In the foregoing driving method, if a lower voltage or a shorter pulse width of the reset pulse results in an insufficient reset discharge in the initialization taking place during the period (a), a smaller amount of wall charges only is generated by such a reset discharge, wherein the wall charges mainly concentrate near the discharge gap.

In the subsequent period (b), when data indicative of a selective erasure is written, a selective discharge takes place in accordance with the data to extinguish wall charges existing near the discharge gap. In this event, since the wall charges to be erased only exist near the discharge gap and the amount of charges is small, the wall charges in a selected pixel cell can be substantially completely extinguished even if the pulse having a lower voltage or a narrower pulse width is applied for the selective discharge. In other words, it is possible to suppress the intensity of light emitted by a discharge which is not related to display.

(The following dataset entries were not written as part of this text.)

-- ==== Sys2Proof/Certificates/Slice0/Obligations.lean ====
section
/-! DEFINITION. The statements about the machine. Each docstring names the rules of the spec that it comes from. -/

open Sys2Proof Sys2Proof.Machine

/-- Every instruction word, with every operand at every value, decodes to the instruction it encodes (01 R13-R15, R35). -/
def Obligations.EveryWordDecodesToItsInstruction : Prop :=
  ∀ i : Instr, Sys2Proof.Laws.WordRoundTrip.Statement i

/-- A word that decodes has exactly the bits its instruction encodes: no bit of a word is ignored, and every reserved field is
checked (01 R15). -/
def Obligations.EveryDecodedWordEncodesBack : Prop :=
  ∀ (w : Word) (i : Instr), decodeWord w = some i → encode i = some w

/-- Words written out from the encodings of the spec decode to the instructions they stand for (01 R35 and the word tables). -/
def Obligations.WrittenWordsDecode : Prop :=
  decodeWord 0x200C1080 = some (.iadd 0 3 1 2) ∧ decodeWord 0xA6149003 = some (.frcp 1 5 9 3) ∧
  decodeWord 0x21081082 = some (.icmp 0 2 1 2 2) ∧ decodeWord 0x041FFFFB = some (.brany 0 0 1 0xFFFFB) ∧
  decodeWord 0x50102002 = some (.ld 0 4 2 0 2) ∧ decodeWord 0x78000005 = some (.trap 0 5) ∧
  decodeWord 0x7A100007 = some (.csrRd 0 4 7) ∧ decodeWord 0x01001BAF = some (.mode 0 0x1BAF) ∧
  decodeWord 0x3C184080 = some (.cvt 0 6 4 2) ∧ decodeWord 0x40083003 = some (.eaMrg 0 2 3) ∧
  decodeWord 0x60202140 = some (.atom 0 8 2 5 0) ∧ decodeWord 0x66A002C2 = some (.rdvWait 0 40 1 3) ∧
  decodeWord 0x695000C1 = some (.fenceRel 0 20 3) ∧ decodeWord 0x48008601 = some (.mm 0 0 8 24) ∧
  decodeWord 0x711822B2 = some (.halo 0 6 2 10 1 1 1) ∧ decodeWord 0x670C4140 = some (.tqPush 0 3 4 5) ∧
  decodeWord 0x57000302 = some (.qPush 0 0 12) ∧ decodeWord 0x7C002100 = some (.launch 0 2 4)

/-- A step in which a group's next word is fetched runs the instruction that the word decodes to, or ILLEGAL_ENCODING where
it decodes to none, the group's mark of YIELD gone, and then ends the step (13 R321, R332, 01 R35, R36): s1 is the state
after the clocks have moved on. Which act comes next is the agenda's, and that a quarter issues once in a clock the model's
own (log entries 1, 2, 76). -/
def Obligations.StepRunsTheFetchedWord : Prop :=
  ∀ (s s1 s2 : State) (u k : Nat) (t : Team) (g : Group) (l : Launch) (w : Word),
    s.upcoming = (s1, some (.issue u k)) → ({ s1 with cur := some (u, k) } : State).issuer = some (t, g, l) →
    s1.quarterPast t g = false → g.due = false → ({ s1 with cur := some (u, k) } : State).fetch t g l = .word s2 w →
    let s3 := s2.modGroup u k (fun x => { x with yielded := false })
    (∀ i, decodeWord w = some i → step s = endStep s i (exec i s3)) ∧
    (decodeWord w = none → step s = endStep s (.illegalEncoding w) (exec (.illegalEncoding w) s3))

/-- What a fetch reads: from a copy in the core's instruction cache under a valid fetch lease, without an error, its bytes; else
the four bytes at the program counter's home, little-endian, where the sector is published, unheld, neither lost nor poisoned (12
R315-R317, 00 R8); POISON where the core's lanes have lost it (03 R69). A fetch waits for every acquire of the group's earlier
words (12 R305, R315), and a program counter that is no multiple of 4 is ALIGN (15 R370). -/
def Obligations.FetchReadsTheBytesAtThePc : Prop :=
  (∀ (s : State) (t : Team) (g : Group) (l : Launch),
    ((∃ a ∈ s.accs, a.team = t.uid ∧ a.grp = g.ix ∧ a.seq < g.seq ∧ a.kind.isAcq = true ∧ a.applied = none) →
      s.fetch t g l = .stall s) ∧
    (s.acquiring t g = false → g.pc.toNat % 4 ≠ 0 → s.fetch t g l = .bad s (trapAlign g.pc l.mbase)) ∧
    (∀ s1 ps, s.acquiring t g = false → g.pc.toNat % 4 = 0 → s.trStrand wantFetch t g.ix l 0 g.pc 4 = (s1, .ok ps) →
      s.fetch t g l = s1.fetchAt t.core (devPlace ps) g.pc)) ∧
  ∀ (s : State) (core pa : Nat) (pc : DWord),
    ((s.core core).laneDead = true → s.fetchAt core pa pc = .bad (s.busRecord core (.dev pa 0)) ⟨0x0D, pc, 0⟩) ∧
    (∀ c, (s.core core).laneDead = false → s.fetchCopy core (pa / 64) = some c → c.flaw = none →
      s.fetchAt core pa pc = .word s (BitVec.ofNat 32 (leNat ((c.bytes.drop (pa % 64)).take 4)))) ∧
    ((s.core core).laneDead = false → s.fetchCopy core (pa / 64) = none → s.placeHeld (.dev pa 0) 4 false = none →
      (s.sector (pa / 64)).unpub = false → (s.findErrors pa 4).isLost pa 4 = false →
      (s.findErrors pa 4).isPoisoned pa 4 = false →
      ∃ s1, s.fetchAt core pa pc =
          .word s1 (BitVec.ofNat 32 (leNat (((s.findErrors pa 4).homeRead (64 * (pa / 64)) 64).drop (pa % 64) |>.take 4))) ∧
        s1 = { s.findErrors pa 4 with copies := s1.copies })

/-- A word that no resident group issues has no meaning (13 R321). The checks that every word shares stop it, in their
order, before any effect of its own: a result due, then an ILLEGAL operand, PRIV in a SAVE handler, ROLE, then the waits for
slots and FULL B registers (01 R37, R15, R16, 15 R381, 13 R325). A word that no instruction encodes raises ILLEGAL, with
TS.INFO 0 (01 R35, R36). An issue fault other than an absent page or a lost frame stops its group at the word, which writes
nothing, with the fault to report, or, behind a fault that an earlier word reported, pending (15 R360, R361, R363). The
refusal of a word that no group issues is the model's own (log entry 11). -/
def Obligations.SharedChecksComeFirst : Prop :=
  (∀ (i : Instr) (s : State), i.isWord = true → s.issuer = none → exec i s = .refused .noIssuingGroup) ∧
  (∀ (i : Instr) (s : State) (t : Team) (g : Group) (l : Launch), i.isWord = true → s.issuer = some (t, g, l) →
    let bad := i.illegal g.ty || Instr.overruns g i
    (g.due = true → exec i s = .next (s.park t g .other)) ∧
    (g.due = false → bad = true → exec i s = .next (s.raiseIssue t g (trapIllegal 0) g.pc)) ∧
    (g.due = false → bad = false → (g.saving && Instr.notInSave i) = true →
      exec i s = .next (s.raiseIssue t g trapPriv g.pc)) ∧
    (g.due = false → bad = false → (g.saving && Instr.notInSave i) = false → roleFault l g i = true →
      exec i s = .next (s.raiseIssue t g trapRole g.pc))) ∧
  (∀ (s : State) (t : Team) (g : Group) (f : Trap) (cont : DWord), s.team? t.uid = some t → t.group? g.ix = some g →
    f.absent = false → f.code ≠ 0 →
    (g.fault = none ∨ g.pending.length < 3) →
    ∃ s1, s.raiseIssue t g f cont = s1 ∧
      s1.group? t.uid g.ix = some (if g.fault = none then g.stoppedBy f cont else
        { g.stoppedBy f cont with fault := g.fault, pending := g.pending ++ [f.recOf g.pc false g.seq (some cont) false] }) ∧
      (∀ u k, ¬(u = t.uid ∧ k = g.ix) → s1.group? u k = s.group? u k) ∧
      s1 = { s with teams := s1.teams, cores := s1.cores }) ∧
  (∀ (w : Word) (s : State) (t : Team) (g : Group) (l : Launch), s.issuer = some (t, g, l) → g.due = false →
    decodeWord w = none → exec (.illegalEncoding w) s = .next (s.raiseIssue t g (trapIllegal 0) g.pc))
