-- ==== Sys2Proof/Laws/State.lean ====
section
/-! SUPPORT. One lemma for each field of State and each update: what the update leaves alone, so that no proof unfolds a
record update; then what the updates of a core, a sector and a group change. -/

namespace Sys2Proof.Machine

/-! ### setTeam -/

@[simp] theorem State.setTeam_agenda (s : State) (t : Team) : (s.setTeam t).agenda = s.agenda := rfl
@[simp] theorem State.setTeam_cur (s : State) (t : Team) : (s.setTeam t).cur = s.cur := rfl
@[simp] theorem State.setTeam_nextId (s : State) (t : Team) : (s.setTeam t).nextId = s.nextId := rfl
@[simp] theorem State.setTeam_powered (s : State) (t : Team) : (s.setTeam t).powered = s.powered := rfl
@[simp] theorem State.setTeam_gt (s : State) (t : Team) : (s.setTeam t).gt = s.gt := rfl
@[simp] theorem State.setTeam_ck (s : State) (t : Team) : (s.setTeam t).ck = s.ck := rfl
@[simp] theorem State.setTeam_coreEn (s : State) (t : Team) : (s.setTeam t).coreEn = s.coreEn := rfl
@[simp] theorem State.setTeam_stepping (s : State) (t : Team) : (s.setTeam t).stepping = s.stepping := rfl
@[simp] theorem State.setTeam_keyDigest (s : State) (t : Team) : (s.setTeam t).keyDigest = s.keyDigest := rfl
@[simp] theorem State.setTeam_minSvn (s : State) (t : Team) : (s.setTeam t).minSvn = s.minSvn := rfl
@[simp] theorem State.setTeam_flash (s : State) (t : Team) : (s.setTeam t).flash = s.flash := rfl
@[simp] theorem State.setTeam_recBuf (s : State) (t : Team) : (s.setTeam t).recBuf = s.recBuf := rfl
@[simp] theorem State.setTeam_bootState (s : State) (t : Team) : (s.setTeam t).bootState = s.bootState := rfl
@[simp] theorem State.setTeam_bootReason (s : State) (t : Team) : (s.setTeam t).bootReason = s.bootReason := rfl
@[simp] theorem State.setTeam_leaseLen (s : State) (t : Team) : (s.setTeam t).leaseLen = s.leaseLen := rfl
@[simp] theorem State.setTeam_rben (s : State) (t : Team) : (s.setTeam t).rben = s.rben := rfl
@[simp] theorem State.setTeam_rbth (s : State) (t : Team) : (s.setTeam t).rbth = s.rbth := rfl
@[simp] theorem State.setTeam_lastRb (s : State) (t : Team) : (s.setTeam t).lastRb = s.lastRb := rfl
@[simp] theorem State.setTeam_pen (s : State) (t : Team) : (s.setTeam t).pen = s.pen := rfl
@[simp] theorem State.setTeam_ownerTo (s : State) (t : Team) : (s.setTeam t).ownerTo = s.ownerTo := rfl
@[simp] theorem State.setTeam_temp (s : State) (t : Team) : (s.setTeam t).temp = s.temp := rfl
@[simp] theorem State.setTeam_phen (s : State) (t : Team) : (s.setTeam t).phen = s.phen := rfl
@[simp] theorem State.setTeam_period (s : State) (t : Team) : (s.setTeam t).period = s.period := rfl
@[simp] theorem State.setTeam_peerId (s : State) (t : Team) : (s.setTeam t).peerId = s.peerId := rfl
@[simp] theorem State.setTeam_parts (s : State) (t : Team) : (s.setTeam t).parts = s.parts := rfl
@[simp] theorem State.setTeam_dies (s : State) (t : Team) : (s.setTeam t).dies = s.dies := rfl
@[simp] theorem State.setTeam_ev (s : State) (t : Team) : (s.setTeam t).ev = s.ev := rfl
@[simp] theorem State.setTeam_peers (s : State) (t : Team) : (s.setTeam t).peers = s.peers := rfl
@[simp] theorem State.setTeam_hostReply (s : State) (t : Team) : (s.setTeam t).hostReply = s.hostReply := rfl
@[simp] theorem State.setTeam_msix (s : State) (t : Team) : (s.setTeam t).msix = s.msix := rfl
@[simp] theorem State.setTeam_spdm (s : State) (t : Team) : (s.setTeam t).spdm = s.spdm := rfl
@[simp] theorem State.setTeam_hostLink (s : State) (t : Team) : (s.setTeam t).hostLink = s.hostLink := rfl
@[simp] theorem State.setTeam_cxl (s : State) (t : Team) : (s.setTeam t).cxl = s.cxl := rfl
@[simp] theorem State.setTeam_atomicOps (s : State) (t : Team) : (s.setTeam t).atomicOps = s.atomicOps := rfl
@[simp] theorem State.setTeam_mem (s : State) (t : Team) : (s.setTeam t).mem = s.mem := rfl
@[simp] theorem State.setTeam_hostMem (s : State) (t : Team) : (s.setTeam t).hostMem = s.hostMem := rfl
@[simp] theorem State.setTeam_peerMem (s : State) (t : Team) : (s.setTeam t).peerMem = s.peerMem := rfl
@[simp] theorem State.setTeam_sectors (s : State) (t : Team) : (s.setTeam t).sectors = s.sectors := rfl
@[simp] theorem State.setTeam_pend (s : State) (t : Team) : (s.setTeam t).pend = s.pend := rfl
@[simp] theorem State.setTeam_pcHeld (s : State) (t : Team) : (s.setTeam t).pcHeld = s.pcHeld := rfl
@[simp] theorem State.setTeam_classRecs (s : State) (t : Team) : (s.setTeam t).classRecs = s.classRecs := rfl
@[simp] theorem State.setTeam_asPages (s : State) (t : Team) : (s.setTeam t).asPages = s.asPages := rfl
@[simp] theorem State.setTeam_tlb (s : State) (t : Team) : (s.setTeam t).tlb = s.tlb := rfl
@[simp] theorem State.setTeam_dieTlb (s : State) (t : Team) : (s.setTeam t).dieTlb = s.dieTlb := rfl
@[simp] theorem State.setTeam_misses (s : State) (t : Team) : (s.setTeam t).misses = s.misses := rfl
@[simp] theorem State.setTeam_owed (s : State) (t : Team) : (s.setTeam t).owed = s.owed := rfl
@[simp] theorem State.setTeam_copies (s : State) (t : Team) : (s.setTeam t).copies = s.copies := rfl
@[simp] theorem State.setTeam_replicas (s : State) (t : Team) : (s.setTeam t).replicas = s.replicas := rfl
@[simp] theorem State.setTeam_heldBytes (s : State) (t : Team) : (s.setTeam t).heldBytes = s.heldBytes := rfl
@[simp] theorem State.setTeam_accs (s : State) (t : Team) : (s.setTeam t).accs = s.accs := rfl
@[simp] theorem State.setTeam_ordReds (s : State) (t : Team) : (s.setTeam t).ordReds = s.ordReds := rfl
@[simp] theorem State.setTeam_holds (s : State) (t : Team) : (s.setTeam t).holds = s.holds := rfl
@[simp] theorem State.setTeam_cmds (s : State) (t : Team) : (s.setTeam t).cmds = s.cmds := rfl
@[simp] theorem State.setTeam_peerContribs (s : State) (t : Team) : (s.setTeam t).peerContribs = s.peerContribs := rfl
@[simp] theorem State.setTeam_walks (s : State) (t : Team) : (s.setTeam t).walks = s.walks := rfl
@[simp] theorem State.setTeam_loops (s : State) (t : Team) : (s.setTeam t).loops = s.loops := rfl
@[simp] theorem State.setTeam_sysCmds (s : State) (t : Team) : (s.setTeam t).sysCmds = s.sysCmds := rfl
@[simp] theorem State.setTeam_launches (s : State) (t : Team) : (s.setTeam t).launches = s.launches := rfl
@[simp] theorem State.setTeam_clusters (s : State) (t : Team) : (s.setTeam t).clusters = s.clusters := rfl
@[simp] theorem State.setTeam_cores (s : State) (t : Team) : (s.setTeam t).cores = s.cores := rfl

In the subsequent period (c), even if the sustain pulse is applied, no discharge is produced in a pixel cell in which wall charges have been extinguished by the selective discharge, so that the pixel cell does not emit light. On the other hand, the application of the sustain pulse produces a discharge in a pixel cell in which no selective discharge has occurred and therefore wall charges still remain, causing the pixel cell to start light emission.

In addition, since the plasma display device of the present invention is of a surface discharge type, it is also necessary to take into consideration the distribution of wall charges near the electrodes. In an equilibrium state of a sustaining discharge, the amount of wall charges extensively distributes over entire regions around the row electrodes Xi, Yi on the dielectric layer. Thus, if the wall charges exist only near the discharge gap and its amount is less than the wall charges in the equilibrium state, the distribution of the wall charges gradually extends in a direction away from the discharge gap G1, i.e., toward the bus electrodes as the discharge is repeated. In this event, the intensity of light emitted from the pixel cell becomes gradually higher conforming to the amount of generated charges, and eventually reaches a fixed level.

Thus, since the pair of row electrodes Xi, Yi arranged on both sides of the discharge gap, through which the reset discharge, the selective discharge and the sustaining discharge occur, has a total length larger than the width of the bus electrode and an enlarged area, wall charges gradually spread in a direction away from the discharge gap by repeated sustaining discharges, and eventually spread over the entire row electrodes Xi, Yi to reach an equilibrium state. Thus, a sustaining discharge extensively occurs over the entire paired row electrodes Xi, Yi in the equilibrium state, and the pixel cell emits light which is ultraviolet rays emitted from a discharge region remaining in the equilibrium state. As a result, the entire row electrodes Xi, Yi appear to emit light in the pixel cell Pi,j, when viewed from the display plane side.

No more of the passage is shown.